If the cyst is metabolizing at all, the bradyzoites would be susceptible to some anti-protozoal therapies, but none are licensed for this purpose, because it hasn't been shown that they are effective.
It was believed that S. fayeri sarcocysts were of no consequence to the horse. Generally, sarcocysts are not associated with inflammation. It is not the reaction cysts that causes inflammation, the reaction is to dying host cells. Inflammation is a natural process designed to recruit cells to kill parasites and then remove the debris. Natural killer cells are a type of cytotoxic lymphocyte that is critical to the innate immune system that can be deployed as soon as 3 days after infection. Immunity, natural killer cells and possibly the genetics of the horse combine to limit the S. fayeri infection. Immune deficiency, stress, debilitation or genetics can allow significant infection and disease.
The interplay between cells and the molecules that control their actions, cytokines, are important. Horses that have dying cysts in their muscles make antitoxin. Antitoxins are antibodies against the S. fayeri toxin. The toxin antibodies in serum can be measured. Not all cysts breakdown to release toxins. In horses with clinical signs, the toxin stimulates cytokines, and cytokines increase inflammation that results in disease.
Inflammatory molecules cause clinical signs in horses. These pro-inflammatory molecules can travel to peripheral nerves or even into the central nervous system where the clinical signs become profound. The result is polyneuritis.

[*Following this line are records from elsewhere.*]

-- ==== Sys2Proof/Certificates/Slice0/Obligations.lean ====
section
/-! DEFINITION. The statements for the provers, from the numbered rules of spec/. -/

section
open Sys2Proof Sys2Proof.Machine

/-! ### Encoding -/

/-- R120, R121, R124 to R126, R128: the encoding of a well-formed instruction decodes to it, whatever bytes
follow. -/
def Obligations.DecodeEncode : Prop :=
  ∀ (d32 : Bool) (i : Instr) (rest : List Byte), WellFormed d32 i → decode d32 (encode i ++ rest) = .ok (i, rest)

/-- R120, R133: what the decoder accepts is a well-formed instruction, spelled by the bytes it took. R122, R123: its
sizes come from bit 0 of its opcode byte and the presence of 0x66 and 0x67 among the bytes before it. R124, R125: so do
its segment (DS without a segment prefix) and its repeat kind (REPE for 0xF3 before CMPS and SCAS). -/
def Obligations.DecodeSound : Prop :=
  ∀ (d32 : Bool) (bs rest : List Byte) (i : Instr), decode d32 bs = .ok (i, rest) →
    let before := bs.take (i.length - 1)
    WellFormed d32 i ∧ bs = encode i ++ rest ∧
    (∃ op, bs[i.length - 1]? = some op ∧
      (op.getLsbD 0 = false → i.handler.size = .byte) ∧
      (op.getLsbD 0 = true → i.handler.size = if d32 ^^ decide (0x66#8 ∈ before) then .dword else .word) ∧
      i.handler.asz = if d32 ^^ decide (0x67#8 ∈ before) then .a32 else .a16) ∧
    segOf i = (if 0x26#8 ∈ before then .es else if 0x2E#8 ∈ before then .cs else if 0x36#8 ∈ before then .ss
      else if 0x3E#8 ∈ before then .ds else if 0x64#8 ∈ before then .fs else if 0x65#8 ∈ before then .gs else .ds) ∧
    repOf i = (if 0xF3#8 ∈ before then some (if i.handler.fam ∈ [Family.cmps, .scas] then .repe else .rep)
      else if 0xF2#8 ∈ before then some .repne else none)

/-- R130 (a) and (c): at most four prefixes before an opcode outside the fourteen are out of scope; more than four
prefix bytes, a prefix byte twice, two segment prefixes, both repeat prefixes, and 0xF2 before a family that does
not compare are a refused combination. -/
def Obligations.DecodeRefusals : Prop :=
  ∀ (d32 : Bool) (ps : List Pfx) (rest : List Byte),
    (∀ op : Byte, ps.length ≤ 4 → Pfx.ofByte? op = none →
      op ∉ [0x6C#8, 0x6D, 0x6E, 0x6F, 0xA4, 0xA5, 0xA6, 0xA7, 0xAA, 0xAB, 0xAC, 0xAD, 0xAE, 0xAF] →
      decode d32 (ps.map Pfx.code ++ op :: rest) = .error .outOfScope) ∧
    (∀ (f : Family) (z : Size),
      4 < ps.length ∨ ¬ ps.Nodup ∨ (∃ p ∈ ps, ∃ q ∈ ps, p ≠ q ∧ p.seg?.isSome ∧ q.seg?.isSome) ∨
        (.rep ∈ ps ∧ .repne ∈ ps) ∨ (.repne ∈ ps ∧ f.compares = false) →
      decode d32 (ps.map Pfx.code ++ opcodeByte f z :: rest) = .error .prefixCombination)

/-- R121 to R126: ten words written out from the encoding tables. -/
def Obligations.DecodeWords : Prop :=
  decode false [0xA4] = .ok (.movsbA16, []) ∧
  decode false [0x66, 0xA5] = .ok (.prefixOpSize .movsdA16, []) ∧
  decode true [0xAB] = .ok (.stosdA32, []) ∧
  decode true [0x66, 0xAD] = .ok (.prefixOpSize .lodswA32, []) ∧
  decode true [0x67, 0xA6] = .ok (.prefixAddrSize .cmpsbA16, []) ∧
  decode false [0xF2, 0xAE] = .ok (.prefixRepne .scasbA16, []) ∧
  decode false [0xF3, 0x67, 0x6D] = .ok (.prefixRep (.prefixAddrSize .inswA32), []) ∧
  decode false [0x64, 0x6E] = .ok (.prefixFS .outsbA16, []) ∧
  decode false [0x2E, 0xF3, 0xA4] = .ok (.prefixCS (.prefixRep .movsbA16), []) ∧
  decode false [0xF0, 0xA4] = .ok (.prefixLock .movsbA16, [])

/-! ### One step -/

/-- R230: with no event, no timer due and no abort pending, the step fetches, decodes and runs the instruction; R233:
an encoding the decoder rejects is refused with the decoder's reason. The armed timer's delay goes down by one and the
event slot is used up (the model's choice, logs 7 and 8). -/
def Obligations.StepRunsDecoded : Prop :=
  ∀ (s s1 : State) (bytes : List Byte),
    (∀ e, s.agenda.head? ≠ some (some e)) → timerDue s = false → s.cpu.abrt = none →
    fetch (timerTick (s.setAgenda s.agenda.tail)) = .ok bytes s1 →
    (∀ i rest, decode s.cpu.default32 bytes = .ok (i, rest) → step s = exec i s1) ∧
    (decode s.cpu.default32 bytes = .error .outOfScope → step s = .refused .outOfScope) ∧
    (decode s.cpu.default32 bytes = .error .prefixCombination → step s = .refused .prefixCombination)

/-- R230, R232, R233: when the bytes of a well-formed instruction stand in RAM at CS:pc, readable and within the
limits, and paging is off, the step is that instruction's (with the event slot and the armed timer's delay as
above, logs 7 and 8). R23, R80: where these bytes lie, and where every `pc` and every operand byte of the other
statements lies: `pc` wraps modulo 2^16 in 16-bit code and 2^32 otherwise, a linear address is base + offset + index
modulo 2^32. -/
def Obligations.StepRunsEncodedInRam : Prop :=
  ∀ (s : State) (i : Instr),
    (∀ (d32 : Bool) (pc : Word) (n : Nat),
      (pcAfter d32 pc n).toNat = (pc.toNat + n) % (if d32 then 2 ^ 32 else 2 ^ 16)) ∧
    (∀ k, (fetchOffset s.cpu k).toNat = (s.cpu.pc.toNat + k) % (if s.cpu.default32 then 2 ^ 32 else 2 ^ 16)) ∧
    (∀ (d : SegDesc) (off : Word) (k : Nat),
      (linearAddr d off k).toNat = (d.base.toNat + off.toNat + k) % 2 ^ 32) ∧
    (∀ seg off k, byteAddr s seg off k = linearAddr (s.cpu.segs.get seg) off k) ∧
    ((∀ e, s.agenda.head? ≠ some (some e)) → timerDue s = false → s.cpu.abrt = none → PagingOff s →
      WellFormed s.cpu.default32 i →
      (∀ k, k < i.length → RamOperand s .cs (fetchOffset s.cpu k) 1 .read ∧
        (encode i)[k]? = some (ramByte s (byteAddr s .cs (fetchOffset s.cpu k) 0))) →
      step s = exec i (timerTick (s.setAgenda s.agenda.tail)))

/-- R232, R366: when a fetch aborts, the step ends with that abort and nothing else has changed, wherever the earlier
bytes lie and with any paging function, but accessed marks in RAM and `cr2`; not those either with paging off, and the
marks lie in bits 5 and 6 with the reference paging function. (That marks and `cr2` stay and all else is undone is
log 27; the event slot and the armed timer's delay are the model's own, logs 7 and 8.) R364: which byte fails: with
paging off, the first one that fails its segment check. The bytes before it are prefixes read from RAM, however many
(R133; a whole turn of the code segment is log 12's). -/
def Obligations.FetchAborts : Prop :=
  ∀ (s : State) (k : Abort),
    (∀ e, s.agenda.head? ≠ some (some e)) → timerDue s = false → s.cpu.abrt = none →
    let s0 := timerTick (s.setAgenda s.agenda.tail)
    (∀ t, fetch s0 = .abort k t →
      ∃ m c, step s = .next { s0 with
        cpu := { s.cpu with abrt := some k, sys := { s.cpu.sys with cr2 := c } }, mem := m } ∧
      (PagingOff s → m = s.mem ∧ c = s.cpu.sys.cr2) ∧
      (s.cfg.paging = .reference → Memory.wf s.mem = true →
        ∀ a, Memory.read m a &&& 0x9F = Memory.read s.mem a &&& 0x9F)) ∧
    (∀ j, PagingOff s → j < codeTurn s.cpu.default32 →
      (∀ n, n < j → RamOperand s .cs (fetchOffset s.cpu n) 1 .read ∧
        Pfx.ofByte? (ramByte s (byteAddr s .cs (fetchOffset s.cpu n) 0)) ≠ none) →
      segCheck .cs s.cpu.segs.cs (fetchOffset s.cpu j) 1 .read = some k →
      step s = .next (s0.setAbrt (some k)))

/-- R370: with an abort undelivered, nothing to deliver it and no timer armed, the machine stops (the model's form of
the end, log 6; the events are the model's form of the environment, log 8). After a delivery `abrt` is none and the
rest of the CPU context is the environment's; a delivery
without accesses touches neither RAM nor the SCSI and bridge state. -/
def Obligations.AbortDelivery : Prop :=
  ∀ s : State,
    (∀ k, (∀ e, s.agenda.head? ≠ some (some e)) → s.cpu.abrt = some k → s.io.bridge.timerArmed = false →
      step s = .fault (.undelivered k)) ∧
    (∀ accesses c rest, s.agenda = some (.deliver accesses c) :: rest →
      ∃ t, step s = .next t ∧ t.cpu = { c with abrt := none } ∧ t.cfg = s.cfg ∧ t.agenda = rest ∧
        (accesses = [] → t.io = s.io ∧ t.mem = s.mem))

/-- R350, R340: with no event at this boundary, an armed timer whose delay has passed runs its callback, whether an
abort is pending or not; the CPU does not move. R382: with the CPU stopped by an abort and no events, the callback runs
after the delay the timer was armed with. The delay is the model's (log 7), and so are the waiting steps of a stopped
CPU that are counted there (log 6). -/
def Obligations.TimerFires : Prop :=
  ∀ s : State, s.io.bridge.timerArmed = true →
    ((∀ e, s.agenda.head? ≠ some (some e)) → s.io.bridge.timerWait = 0 →
      step s = .next ((s.setAgenda s.agenda.tail).setIo (callback s.cfg s.io))) ∧
    (∀ (k : Abort) (n : Nat), s.agenda = [] → s.cpu.abrt = some k → s.io.bridge.timerWait = n →
      RunsTo (n + 1) s (s.setIo (callback s.cfg (s.io.mapBridge fun b => { b with timerWait := 0 }))))

/-- R400, R60: a CPU reset gives the CPU context the values R60 lists, whatever the registers it does not list become,
and leaves RAM, the SCSI core, the bridge and the device table alone. R400, R61, R62: an adapter reset gives the SCSI
core and the bridge their reset values, whatever the buffer becomes, lowers the interrupt line unless it is line 1 (or
none), and leaves the CPU, RAM and the device table alone. The events are the model's form of the platform (log 8). -/
def Obligations.CpuResetEvent : Prop :=
  ∀ (s : State) (rest : List (Option EnvEvent)),
    (s.agenda = some .cpuReset :: rest →
      ∃ t, step s = .next t ∧ t.mem = s.mem ∧ t.cfg = s.cfg ∧ t.agenda = rest ∧
        t.io.ncr = s.io.ncr ∧ t.io.bridge = s.io.bridge ∧ t.io.scsiDevices = s.io.scsiDevices ∧
        t.io.outputs = s.io.outputs ∧
        t.cpu.pc = 0x0000FFF0 ∧ t.cpu.flags = 0x00000002 ∧ t.cpu.abrt = none ∧ t.cpu.sys.pe = false ∧
        t.cpu.sys.pg = false ∧ t.cpu.cycles = 0 ∧ t.cpu.prefetch = 0 ∧ t.cpu.default32 = false ∧
        ∀ seg, (t.cpu.segs.get seg).base = (if seg = .cs then 0xFFFF0000 else 0) ∧
          (t.cpu.segs.get seg).limitLo = 0 ∧ (t.cpu.segs.get seg).limitHi = 0xFFFF ∧
          (t.cpu.segs.get seg).valid = true ∧ (t.cpu.segs.get seg).readable = true ∧
          (t.cpu.segs.get seg).writable = true) ∧
    (s.agenda = some .adapterReset :: rest →
      ∃ t, step s = .next t ∧ t.cpu = s.cpu ∧ t.mem = s.mem ∧ t.cfg = s.cfg ∧ t.agenda = rest ∧
        t.io.ncr = .afterReset ∧ (∃ buffer, t.io.bridge = .afterReset buffer) ∧
        t.io.scsiDevices = s.io.scsiDevices ∧
        t.io.outputs = if s.cfg.irqLine ≠ 1 ∧ s.cfg.irqLine ≠ -1 then .irqLower s.cfg.irqLine :: s.io.outputs
          else s.io.outputs)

The S. fayeri serum test measures the levels of antitoxin in the horses serum. A horse with S. fayeri toxicosis can have another infection caused by S. neurona because the infections aren't mutually exclusive. Duel infections are detected using the SAG tests and the S. fayeri test. The treatment for these conditions will be different and that is an important consideration for testing.

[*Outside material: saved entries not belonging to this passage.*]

-- ==== Sys2Proof/Laws/Memory.lean ====
section
/-! SUPPORT. The laws of RAM: a read after a write, and the canonical form every write keeps. -/
namespace Sys2Proof.Machine

theorem Memory.read_cons (a : Nat) (b : Byte) (rest : List Host.Cell) (c : Nat) :
    Memory.read (Memory.cons a b rest) c = if b = ramDefault then Memory.read rest c
      else if c = a then b else Memory.read rest c := by
  unfold Memory.cons
  split <;> simp [Memory.read]

/-- A write leaves every other address alone, in any list of cells. -/
theorem Memory.read_write_other {a c : Nat} (h : c ≠ a) (b : Byte) (m : List Host.Cell) :
    Memory.read (Memory.write m a b) c = Memory.read m c := by
  induction m with
  | nil => simp [Memory.write, Memory.read_cons, Memory.read, h]
  | cons kv rest ih =>
    obtain ⟨k, v⟩ := kv
    unfold Memory.write
    split
    · simp [Memory.read_cons, h]
    · split
      · subst_vars; simp [Memory.read_cons, Memory.read, h]
      · simp [Memory.read, ih]

theorem Memory.wfFrom_mono {lo lo' : Nat} (hle : lo' ≤ lo) {m : List Host.Cell}
    (h : Memory.wfFrom lo m = true) : Memory.wfFrom lo' m = true := by
  cases m with
  | nil => rfl
  | cons kv rest =>
    simp only [Memory.wfFrom, Bool.and_eq_true, decide_eq_true_eq] at h ⊢
    exact ⟨⟨hle.trans h.1.1, h.1.2⟩, h.2⟩

/-- An address below every listed one reads as the default. -/
theorem Memory.read_below {lo a : Nat} (ha : a < lo) {m : List Host.Cell} (h : Memory.wfFrom lo m = true) :
    Memory.read m a = ramDefault := by
  induction m generalizing lo with
  | nil => rfl
  | cons kv rest ih =>
    simp only [Memory.wfFrom, Bool.and_eq_true, decide_eq_true_eq] at h
    simp only [Memory.read]
    rw [if_neg (by omega)]
    exact ih (by omega) h.2

/-- A write is read back. -/
theorem Memory.read_write_same_from {lo : Nat} {m : List Host.Cell} (h : Memory.wfFrom lo m = true) (a : Nat)
    (b : Byte) : Memory.read (Memory.write m a b) a = b := by
  induction m generalizing lo with
  | nil => simp only [Memory.write, Memory.read_cons, Memory.read]; split <;> simp_all
  | cons kv rest ih =>
    obtain ⟨k, v⟩ := kv
    have hh := h
    simp only [Memory.wfFrom, Bool.and_eq_true, decide_eq_true_eq] at h
    unfold Memory.write
    split
    · next hlt =>
      rw [Memory.read_cons]
      split
      · next hb =>
        rw [hb]
        refine Memory.read_below (lo := a + 1) (by omega) ?_
        simp only [Memory.wfFrom, Bool.and_eq_true, decide_eq_true_eq]
        exact ⟨⟨by omega, h.1.2⟩, h.2⟩
      · simp
    · split
      · next he =>
        subst he
        rw [Memory.read_cons]
        split
        · next hb => rw [hb]; exact Memory.read_below (by omega) h.2
        · simp
      · next hne => simp only [Memory.read, if_neg hne]; exact ih h.2

theorem Memory.read_write_same {m : List Host.Cell} (h : Memory.wf m = true) (a : Nat) (b : Byte) :
    Memory.read (Memory.write m a b) a = b := Memory.read_write_same_from h a b

theorem Memory.cons_wfFrom {lo a : Nat} (ha : lo ≤ a) (b : Byte) {rest : List Host.Cell}
    (h : Memory.wfFrom (a + 1) rest = true) : Memory.wfFrom lo (Memory.cons a b rest) = true := by
  unfold Memory.cons
  split
  · exact Memory.wfFrom_mono (by omega) h
  · simp only [Memory.wfFrom, Bool.and_eq_true, decide_eq_true_eq]
    exact ⟨⟨ha, by assumption⟩, h⟩

theorem Memory.write_wfFrom {lo a : Nat} (ha : lo ≤ a) (b : Byte) {m : List Host.Cell}
    (h : Memory.wfFrom lo m = true) : Memory.wfFrom lo (Memory.write m a b) = true := by
  induction m generalizing lo with
  | nil => exact Memory.cons_wfFrom ha b rfl
  | cons kv rest ih =>
    obtain ⟨k, v⟩ := kv
    simp only [Memory.wfFrom, Bool.and_eq_true, decide_eq_true_eq] at h
    unfold Memory.write
    split
    · refine Memory.cons_wfFrom ha b ?_
      simp only [Memory.wfFrom, Bool.and_eq_true, decide_eq_true_eq]
      exact ⟨⟨by omega, h.1.2⟩, h.2⟩
    · split
      · subst_vars; exact Memory.cons_wfFrom ha b h.2
      · simp only [Memory.wfFrom, Bool.and_eq_true, decide_eq_true_eq]
        exact ⟨h.1, ih (by omega) h.2⟩

/-- Every write keeps the canonical form. -/
theorem Memory.write_wf {m : List Host.Cell} (h : Memory.wf m = true) (a : Nat) (b : Byte) :
    Memory.wf (Memory.write m a b) = true := Memory.write_wfFrom (Nat.zero_le a) b h

/-- The memory of `State.reset` has the canonical form. -/
theorem Memory.reset_wf : Memory.wf State.reset.mem = true := rfl

end Sys2Proof.Machine
end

Tests to detect autoimmune polyneuritis (MPP/MP2)
Anti-myelin Protein Tests
A common theme so far is the role of inflammation in equine sarcocystosis. Way back in 1981 some English researchers realized three important things:
- disease due to polyneuritis (inflamed nerves) in horses (and rats) could be related to circulating anti-myelin protein (MP2) antibodies;
- chronic disease led to remitting/relapsing disease due to demyelination of peripheral or central nervous system nerves;
- and equine myelin has an IL6 receptor in a very reactive part of the myelin protein (MPP).
These researchers were studying neuromuscular disease in people.

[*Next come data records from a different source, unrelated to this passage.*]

theorem ioCheck_kept (port : Half) (z : Size) (s : State) : (ioCheck port z s).Kept s := by
  have h : (ioPermitted port z s).Kept s := by
    unfold ioPermitted
    split
    · unfold ioPermittedI386
      extract_lets sys
      split
      · exact .refl _
      · split
        · exact .refl _
        · split
          · exact .refl _
          · refine (sysRead_kept _ _ s).bind fun m t => ?_
            dsimp only
            split
            · exact .refl _
            · exact (sysRead_kept _ _ t).bind fun b u => .refl _
    · exact .refl _
  refine h.bind fun ok t => ?_
  split <;> exact .refl _

/-! ### Iterations -/

/-- The registers an iteration that completes may leave; `v` is the element LODS loads. -/
def famRegs (i : Instr) (s : State) (v : Word) : Regs :=
  match i.handler.fam with
  | .movs | .cmps => stepIndex .edi i s (stepIndex .esi i s s.cpu.regs)
  | .stos | .scas | .ins => stepIndex .edi i s s.cpu.regs
  | .lods => stepIndex .esi i s (setAcc i.handler.size v s.cpu.regs)
  | .outs => stepIndex .esi i s s.cpu.regs

/-- The flags an iteration that completes may leave. -/
def FamFlags (i : Instr) (s : State) (f : Word) : Prop :=
  match i.handler.fam with
  | .cmps => ∃ a b, f = setSubElem i.handler.size a b s.cpu.flags
  | .scas => ∃ b, f = setSubElem i.handler.size (acc s.cpu.regs i.handler.size) b s.cpu.flags
  | .movs | .stos | .lods | .ins | .outs => f = s.cpu.flags

/-- How an iteration ends: with an abort and nothing committed, or with the family's registers and flags. -/
def IterEnds (i : Instr) (s : State) : Res Unit → Prop
  | .abort _ u => Keeps s u
  | .ok _ u => ∃ w v f, Keeps s w ∧ FamFlags i s f ∧ w.cpu.abrt = none ∧
      u = { w with cpu := { w.cpu with regs := famRegs i s v, flags := f,
                                       cycles := s.cpu.cycles + cycleCost s.cfg i.handler } }

theorem IterEnds.bind {α : Type} {i : Instr} {s : State} {r : Res α} {f : α → State → Res Unit} (h : r.Kept s)
    (hf : ∀ a t, Keeps s t → IterEnds i s (f a t)) : IterEnds i s (r.bind f) := by
  cases r with
  | abort k t => exact h
  | ok a t => exact hf a t h

theorem IterEnds.bindCheck {i : Instr} {s t : State} {f : Unit → State → Res Unit} (h : Keeps s t)
    (hf : t.cpu.abrt = none → IterEnds i s (f () t)) : IterEnds i s ((checkAbort t).bind f) := by
  unfold checkAbort
  split
  · exact h
  · next hn => exact hf hn

theorem Res.Kept.after {α : Type} {s t : State} {r : Res α} (h : Keeps s t) (k : r.Kept t) : r.Kept s := by
  cases r <;> exact h.trans k

/-- An iteration that completes, by the fields of its last state. -/
theorem IterEnds.done {i : Instr} {s w u : State} {v f : Word} (h : Keeps s w) (hn : w.cpu.abrt = none)
    (hf : FamFlags i s f)
    (hc : u.cpu = { w.cpu with regs := famRegs i s v, flags := f, cycles := w.cpu.cycles + cycleCost s.cfg i.handler })
    (hu : u = { w with cpu := u.cpu }) : IterEnds i s (.ok () u) := by
  refine ⟨w, v, f, h, hf, hn, ?_⟩
  rw [hu, hc, h.cycles]

/-- An iteration whose last step moves one index register. -/
theorem IterEnds.advance {i : Instr} {s w : State} {k : Reg} (h : Keeps s w) (hn : w.cpu.abrt = none)
    (hr : famRegs i s 0 = stepIndex k i s s.cpu.regs) (hf : FamFlags i s s.cpu.flags) :
    IterEnds i s (.ok () (charge i.handler (Machine.advance k i.handler.asz i.handler.size w))) := by
  refine .done (v := 0) h hn hf ?_ rfl
  rw [charge_advance_cpu (s := s) (by rw [h.regs]) (by rw [h.flags]) h.cfg, hr, h.regs, ← h.flags]

/-- Every iteration ends so. -/
theorem iterate_ends (i : Instr) (s : State) : IterEnds i s (iterate i.handler (segOf i) s) := by
  rcases hi : i.handler with ⟨f, z, a⟩
  unfold iterate
  cases f with
  | movs =>
    refine .bind (preTranslate_kept _ _ _ _ s) fun p1 t1 h1 => ?_
    refine .bind ((preTranslate_kept _ _ _ _ t1).after h1) fun p2 t2 h2 => ?_
    have h3 := h2.trans (readElem_keeps p1 t2)
    refine .bindCheck h3 fun _ => ?_
    have h4 := h3.trans (writeElem_keeps p2 (readElem p1 t2).1 _)
    refine .bindCheck h4 fun hn => .done (v := 0) h4 hn (f := s.cpu.flags) (by simp [FamFlags, hi]) ?_ rfl
    have e := charge_advance2_cpu (i := i) h4.regs (by rw [h4.flags]) h4.cfg
    simp only [hi] at e
    simp only [famRegs, hi, ← h4.flags]
    exact e
  | cmps =>
    refine .bind (preTranslate_kept _ _ _ _ s) fun p1 t1 h1 => ?_
    refine .bind ((preTranslate_kept _ _ _ _ t1).after h1) fun p2 t2 h2 => ?_
    have h3 := h2.trans (readElem_keeps p1 t2)
    refine .bindCheck h3 fun _ => ?_
    have h4 := h3.trans (readElem_keeps p2 _)
    refine .bindCheck h4 fun hn => .done (v := 0) h4 hn
      (f := setSubElem z (readElem p1 t2).1 (readElem p2 (readElem p1 t2).2).1 s.cpu.flags)
      (by simp only [FamFlags, hi]; exact ⟨_, _, rfl⟩) ?_ rfl
    have e := charge_advance2_cpu (i := i) (s := s)
      (u := (readElem p2 (readElem p1 t2).2).2.setFlags (setSubElem z (readElem p1 t2).1
        (readElem p2 (readElem p1 t2).2).1 s.cpu.flags)) h4.regs
      (by simp only [State.setFlags_flags]; exact setSubElem_other _ _ _ (by decide) _) h4.cfg
    simp only [hi] at e
    simp only [famRegs, hi, ← h4.flags] at e ⊢
    exact e
  | stos =>
    refine .bind (preTranslate_kept _ _ _ _ s) fun p1 t1 h1 => ?_
    have h4 := h1.trans (writeElem_keeps p1 (acc t1.cpu.regs z) _)
    refine .bindCheck h4 fun hn => ?_
    have e := IterEnds.advance (i := i) (k := .edi) h4 hn (by simp [famRegs, hi]) (by simp [FamFlags, hi])
    rw [hi] at e
    exact e
  | lods =>
    refine .bind (preTranslate_kept _ _ _ _ s) fun p1 t1 h1 => ?_
    have h4 := h1.trans (readElem_keeps p1 t1)
    refine .bindCheck h4 fun hn => .done (v := (readElem p1 t1).1) h4 hn (f := s.cpu.flags)
      (by simp [FamFlags, hi]) ?_ rfl
    have e := charge_advance_cpu (i := i) (k := .esi) (s := s)
      (u := (readElem p1 t1).2.setRegs (setAcc z (readElem p1 t1).1 (readElem p1 t1).2.cpu.regs))
      (by simp only [State.setRegs_regs, h4.regs]; cases z <;> rfl) (by simp only [State.setRegs_flags, h4.flags])
      h4.cfg
    simp only [hi] at e
    simp only [famRegs, hi, ← h4.flags, ← h4.regs]
    exact e
  | scas =>
    refine .bind (preTranslate_kept _ _ _ _ s) fun p1 t1 h1 => ?_
    have h4 := h1.trans (readElem_keeps p1 t1)
    refine .bindCheck h4 fun hn => .done (v := 0) h4 hn
      (f := setSubElem z (acc s.cpu.regs z) (readElem p1 t1).1 s.cpu.flags)
      (by simp only [FamFlags, hi]; exact ⟨_, rfl⟩) ?_ rfl
    have e := charge_advance_cpu (i := i) (s := s) (k := .edi)
      (u := (readElem p1 t1).2.setFlags (setSubElem z (acc s.cpu.regs z) (readElem p1 t1).1 s.cpu.flags))
      (by rw [State.setFlags_regs, h4.regs])
      (by simp only [State.setFlags_flags]; exact setSubElem_other _ _ _ (by decide) _) h4.cfg
    simp only [hi] at e
    simp only [famRegs, hi, ← h4.flags, ← h4.regs] at e ⊢
    exact e
  | ins =>
    refine .bind (ioCheck_kept _ _ s) fun _ t0 h0 => ?_
    refine .bind ((preTranslate_kept _ _ _ _ t0).after h0) fun p1 t1 h1 => ?_
    have h3 := h1.trans (portIn_keeps (dx s.cpu.regs) z t1)
    refine .bindCheck h3 fun _ => ?_
    have h4 := h3.trans (writeElem_keeps p1 (portIn (dx s.cpu.regs) z t1).1 _)
    refine .bindCheck h4 fun hn => ?_
    have e := IterEnds.advance (i := i) (k := .edi) h4 hn (by simp [famRegs, hi]) (by simp [FamFlags, hi])
    rw [hi] at e
    exact e
  | outs =>
    refine .bind (ioCheck_kept _ _ s) fun _ t0 h0 => ?_
    refine .bind ((preTranslate_kept _ _ _ _ t0).after h0) fun p1 t1 h1 => ?_
    have h3 := h1.trans (readElem_keeps p1 t1)
    refine .bindCheck h3 fun _ => ?_
    have h4 := h3.trans (portOut_keeps (dx s.cpu.regs) z (readElem p1 t1).1 _)
    refine .bindCheck h4 fun hn => ?_
    have e := IterEnds.advance (i := i) (k := .esi) h4 hn (by simp [famRegs, hi]) (by simp [FamFlags, hi])
    rw [hi] at e
    exact e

Horses with chronic relapsing EPM (that are treated time and time again), have MPP or MP2 antibodies.
It is important because horses with autoimmune disease will not respond to antiprotozoal drugs! The horse's signs will wax and wane, nerves are demyelinated due to inflammation and then repair by re-myelinating the nerve. The damaged nerve sheath eventually scars by calcification. Horses with chronic disease should be tested because testing can change the treatment decisions.ELISA Submission Form
Test for inflammation: C-reactive protein
The most stable serum molecule for testing the inflammatory pathway associated with Sarcocystis is an acute phase protein, CRP. A normal value should be less than 16 micrograms/ml in the serum of a healthy horse. Elevated values are seen in both S. neurona and S. fayeri infections. This cytokine is not pathognomonic (unique) for protozoal diseases. Elevated serum CRP is related to infection. CRP is a useful choice for monitoring a horse with autoimmune polyneuritis. If the horse looks good clinically but the CRP remains high (evidence of sub-clinical disease) we suggest continuing with appropriate therapy.